## SOURCE RECORDS
-- ==== Sys2Proof/Laws/Ops.lean ====
section
/-! SUPPORT. What each shared operation can do, said once: the operand lock, the acceptance of HOTP, completion,
one event, one instruction. -/

namespace Sys2Proof.Machine

/-! ## The shared operations -/

theorem State.unlessLocked_busy {s : State} (h : s.st = .busy) (t : State) : s.unlessLocked t = s := by
  simp [State.unlessLocked, h]

theorem State.unlessLocked_free {s : State} (h : s.st ≠ .busy) (t : State) : s.unlessLocked t = t := by
  simp [State.unlessLocked, h]

theorem State.unlessLocked_cases (s t : State) :
    (s.st = .busy ∧ s.unlessLocked t = s) ∨ (s.st ≠ .busy ∧ s.unlessLocked t = t) := by
  by_cases h : s.st = .busy
  · exact .inl ⟨h, State.unlessLocked_busy h t⟩
  · exact .inr ⟨h, State.unlessLocked_free h t⟩

theorem State.keyLegal_iff (s : State) :
    s.keyLegal = true ↔ 1 ≤ s.keylen.toNat ∧ s.keylen.toNat ≤ s.cfg.keyMax := by
  simp [State.keyLegal]

theorem acceptHotp_cases (s : State) :
    (s.keyLegal = true ∧ acceptHotp s = { s.clearResults with st := .busy }) ∨
    (s.keyLegal = false ∧ acceptHotp s = s.clearResults.raise .keyMalformed) := by
  cases h : s.keyLegal <;> simp [acceptHotp, h]

theorem engineComplete_cases (s : State) :
    (s.st = .busy ∧ engineComplete s =
      { s.setResults (hotpResults s.secret s.counter) with
        st := .done, dp := { s.dp with phase := .idle } }) ∨
    (s.st ≠ .busy ∧ engineComplete s = s) := by
  by_cases h : s.st = .busy
  · exact .inl ⟨h, by simp [engineComplete, h]⟩
  · exact .inr ⟨h, by simp [engineComplete, h]⟩

theorem engineWork_cases (s : State) :
    (s.st = .busy ∧ engineWork s = { s with dp := workStep s.secret s.counter s.dp }) ∨
    (s.st ≠ .busy ∧ engineWork s = s) := by
  by_cases h : s.st = .busy
  · exact .inl ⟨h, by simp [engineWork, h]⟩
  · exact .inr ⟨h, by simp [engineWork, h]⟩

/-- Two words of key bytes fit: a key word below KW lies within KEY_MAX bytes. -/
theorem Config.word_in_range (cfg : Config) {i : Nat} (h : i < cfg.kw) : 4 * i + 3 < cfg.keyMax := by
  have := cfg.legal
  unfold Config.kw at h
  omega

/-! ## One instruction -/

/-- Everything an instruction can do to a state. -/
inductive ExecEffect (s : State) : State → Prop
  | same : ExecEffect s s
  | read (v : Word) : ExecEffect s (s.respond v)
  | ctrl (c : BitVec 2) : ExecEffect s { s with ctrl := c }
  | keylen (h : s.st ≠ .busy) (k : BitVec 9) : ExecEffect s { s with keylen := k }
  | counterHi (h : s.st ≠ .busy) (w : Word) : ExecEffect s { s with counterHi := w }
  | counterLo (h : s.st ≠ .busy) (w : Word) : ExecEffect s { s with counterLo := w }
  | keyWord (h : s.st ≠ .busy) (k : Nat) (w : Word) (hk : k < s.cfg.kw) :
      ExecEffect s { s with keyStore := s.keyStore.writeWord k w }
  | hotp (h : s.st = .idle ∨ s.st = .done) : ExecEffect s (acceptHotp s)
  | illegal (h : s.st = .idle ∨ s.st = .done) : ExecEffect s (s.clearResults.raise .illegalCmd)
  | clear (h : s.st ≠ .busy) : ExecEffect s s.clearStatus
  | wipe : ExecEffect s s.clearAll

theorem execHotp_effect {s t : State} (h : execHotp s = .next t) : ExecEffect s t := by
  unfold execHotp at h
  split at h <;> cases h
  · exact .hotp (.inl ‹_›)
  · exact .hotp (.inr ‹_›)
  · exact .same
  · exact .same

theorem execIllegal_effect {s t : State} (a : BitVec 24) (b : BitVec 8) (h : execIllegal a b s = .next t) : ExecEffect s t := by
  unfold execIllegal at h
  split at h <;> cases h
  · exact .illegal (.inl ‹_›)
  · exact .illegal (.inr ‹_›)
  · exact .same
  · exact .same

theorem execClrstat_effect {s t : State} (h : execClrstat s = .next t) : ExecEffect s t := by
  unfold execClrstat at h
  split at h <;> cases h
  · exact .clear (by simp_all)
  · exact .clear (by simp_all)
  · exact .clear (by simp_all)
  · exact .same

theorem execWrCmd_effect {c : Word} {s t : State} (h : execWrCmd c s = .next t) : ExecEffect s t := by
  unfold execWrCmd at h
  split at h
  · cases h; exact .same
  · exact execHotp_effect h
  · exact execClrstat_effect h
  · cases h; exact .wipe
  · exact execIllegal_effect _ _ h

theorem unlessLocked_effect {s t u : State} (stay : ExecEffect s s) (free : s.st ≠ .busy → ExecEffect s u)
    (h : .next (s.unlessLocked u) = (.next t : Host.Outcome State Fault Refusal)) : ExecEffect s t := by
  cases h
  rcases s.unlessLocked_cases u with ⟨_, h⟩ | ⟨h, h'⟩
  · rw [h]; exact stay
  · rw [h']; exact free h

/-- Everything an instruction that answers a next state can have done. -/
theorem exec_effect {i : Instr} {s t : State} (h : exec i s = .next t) : ExecEffect s t := by
  cases i with
  | wrCtrl d => cases h; exact .ctrl _
  | wrKeylen d => exact unlessLocked_effect .same (.keylen · _) h
  | wrCounterHi d => exact unlessLocked_effect .same (.counterHi · _) h
  | wrCounterLo d => exact unlessLocked_effect .same (.counterLo · _) h
  | wrKey k d =>
    simp only [exec, execWrKey] at h
    split at h
    · next hk => exact unlessLocked_effect .same (.keyWord · _ _ hk) h
    · cases h; exact .same
  | other w we o => cases we <;> cases h; exacts [.read _, .same]
  | wrCmd c => exact execWrCmd_effect h
  | nop => cases h; exact .same
  | hotp => exact execHotp_effect h
  | clrstat => exact execClrstat_effect h
  | wipe => cases h; exact .wipe
  | illegal a b => exact execIllegal_effect a b h
  | _ => cases h; exact .read _

/-! ## One step -/

theorem step_nil {s : State} (h : s.inputs = []) : step s = .next (engineComplete s) := by
  simp [step, h, engineTurn]

theorem step_cons {s : State} {e : Input} {rest : List Input} (h : s.inputs = e :: rest) :
    step s = performInput e (s.setInputs rest) := by
  simp [step, h]

/-- Everything a step that answers a next state can have been. -/
theorem step_cases {s t : State} (h : step s = .next t) :
    (s.inputs = [] ∧ t = engineComplete s) ∨
    ∃ e rest, s.inputs = e :: rest ∧
      ((∃ a, e = .access a ∧ exec (decodeAccess s.cfg.kw a) (s.setInputs rest) = .next t) ∨
       (e = .work ∧ t = engineWork (s.setInputs rest)) ∨
       (e = .complete ∧ t = engineComplete (s.setInputs rest)) ∨
       (e = .reset ∧ t = (s.setInputs rest).clearAll)) := by
  cases hi : s.inputs with
  | nil => rw [step_nil hi] at h; cases h; exact .inl ⟨rfl, rfl⟩
  | cons e rest =>
    rw [step_cons hi] at h
    refine .inr ⟨e, rest, rfl, ?_⟩
    cases e with
    | access a => exact .inl ⟨a, rfl, h⟩
    | work => cases h; exact .inr (.inl ⟨rfl, rfl⟩)
    | complete => cases h; exact .inr (.inr (.inl ⟨rfl, rfl⟩))
    | reset => cases h; exact .inr (.inr (.inr ⟨rfl, rfl⟩))

end Sys2Proof.Machine
end

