theorem test_A24_wrKey_locked : after sBusy (regWrite 0x100 0xDEADBEEF) = some sBusy := by decide +kernel

theorem test_A10_rdKey : reads sIdle 0x100 = some 0 := by decide +kernel

theorem test_A12_other_key_word : after State.reset (regWrite 0x180 0x11111111) = some State.reset ∧
    (after { State.reset with cfg := ⟨256, 0, by decide⟩ } (regWrite 0x180 0x11111111)).map (·.keyStore) =
      some [(128, 0x11), (129, 0x11), (130, 0x11), (131, 0x11)] := by decide +kernel

theorem test_A17_A18_other_misaligned : after sIdle (regWrite 0x026 5) = some sIdle ∧
    reads sIdle 0x025 = some 0 := by decide +kernel

theorem test_A19_rdCode : reads sDone 0x028 = some 0x000B8618 := by decide +kernel

theorem test_A19_rdCodeBcd : reads sDone 0x02C = some 0x00755224 := by decide +kernel

theorem test_A19_rdDbc : reads sDone 0x044 = some 0x4C93CF18 := by decide +kernel

theorem test_A20_rdDigest : reads sDone 0x030 = some 0xCC93CF18 ∧ reads sDone 0x034 = some 0x508D9493 ∧
    reads sDone 0x038 = some 0x4C64B65D ∧ reads sDone 0x03C = some 0x8BA7667F ∧
    reads sDone 0x040 = some 0xB7CDE4B0 := by decide +kernel

/-! ## Commands and events (95_test_vectors.md sections 3 and 9) -/

theorem test_C15_nop : after sDone (scriptCommand 0) = some sDone := by decide +kernel

theorem test_C2_C14_hotp : command sIdle 1 = some (.busy, 0, 0) ∧ command sDone 1 = some (.busy, 0, 0) := by
  decide +kernel

theorem test_C3_C4_hotp_malformed : command { sIdle with keylen := 0 } 1 = some (.error, 1, 0) ∧
    command { sIdle with keylen := 129 } 1 = some (.error, 1, 0) ∧
    command { sIdle with keylen := 128 } 1 = some (.busy, 0, 0) := by decide +kernel

theorem test_C16_C28_clrstat : command sDone 2 = some (.idle, 0, 0) ∧
    command { sError with errCode := 2 } 2 = some (.idle, 0, 0) := by decide +kernel

theorem test_C22_clrstat_ignored : after sBusy (scriptCommand 2) = some sBusy := by decide +kernel

theorem test_C24_wipe : after sBusy (scriptCommand 3) = some State.reset := by decide +kernel

theorem test_X8_wipe : after { sDone with ctrl := 1 } (scriptCommand 3) = some State.reset := by decide +kernel

theorem test_C10_C13_illegal : command sIdle 0x00000101 = some (.error, 2, 0) ∧
    command sDone 0x80000003 = some (.error, 2, 0) := by decide +kernel

theorem test_C23_C27_illegal_ignored : after sBusy (scriptCommand 4) = some sBusy ∧
    after sError (scriptCommand 4) = some sError := by decide +kernel

theorem test_X2_X3_irq : (after { State.reset with ctrl := 2 } (scriptCommand 1)).map (·.irq) = some true ∧
    (after { sError with ctrl := 2 } (regWrite 0x008 0)).map (·.irq) = some false ∧
    (after sDone (regWrite 0x008 1)).map (·.irq) = some true := by decide +kernel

## ACTION ITEM
Each line in the data where the string "rest" occurs should be identified and copied.

## TASK OUTPUT
theorem step_cons {s : State} {e : Input} {rest : List Input} (h : s.inputs = e :: rest) :
    step s = performInput e (s.setInputs rest) := by
    ∃ e rest, s.inputs = e :: rest ∧
      ((∃ a, e = .access a ∧ exec (decodeAccess s.cfg.kw a) (s.setInputs rest) = .next t) ∨
       (e = .work ∧ t = engineWork (s.setInputs rest)) ∨
       (e = .complete ∧ t = engineComplete (s.setInputs rest)) ∨
       (e = .reset ∧ t = (s.setInputs rest).clearAll)) := by
  | cons e rest =>
    refine .inr ⟨e, rest, rfl, ?_⟩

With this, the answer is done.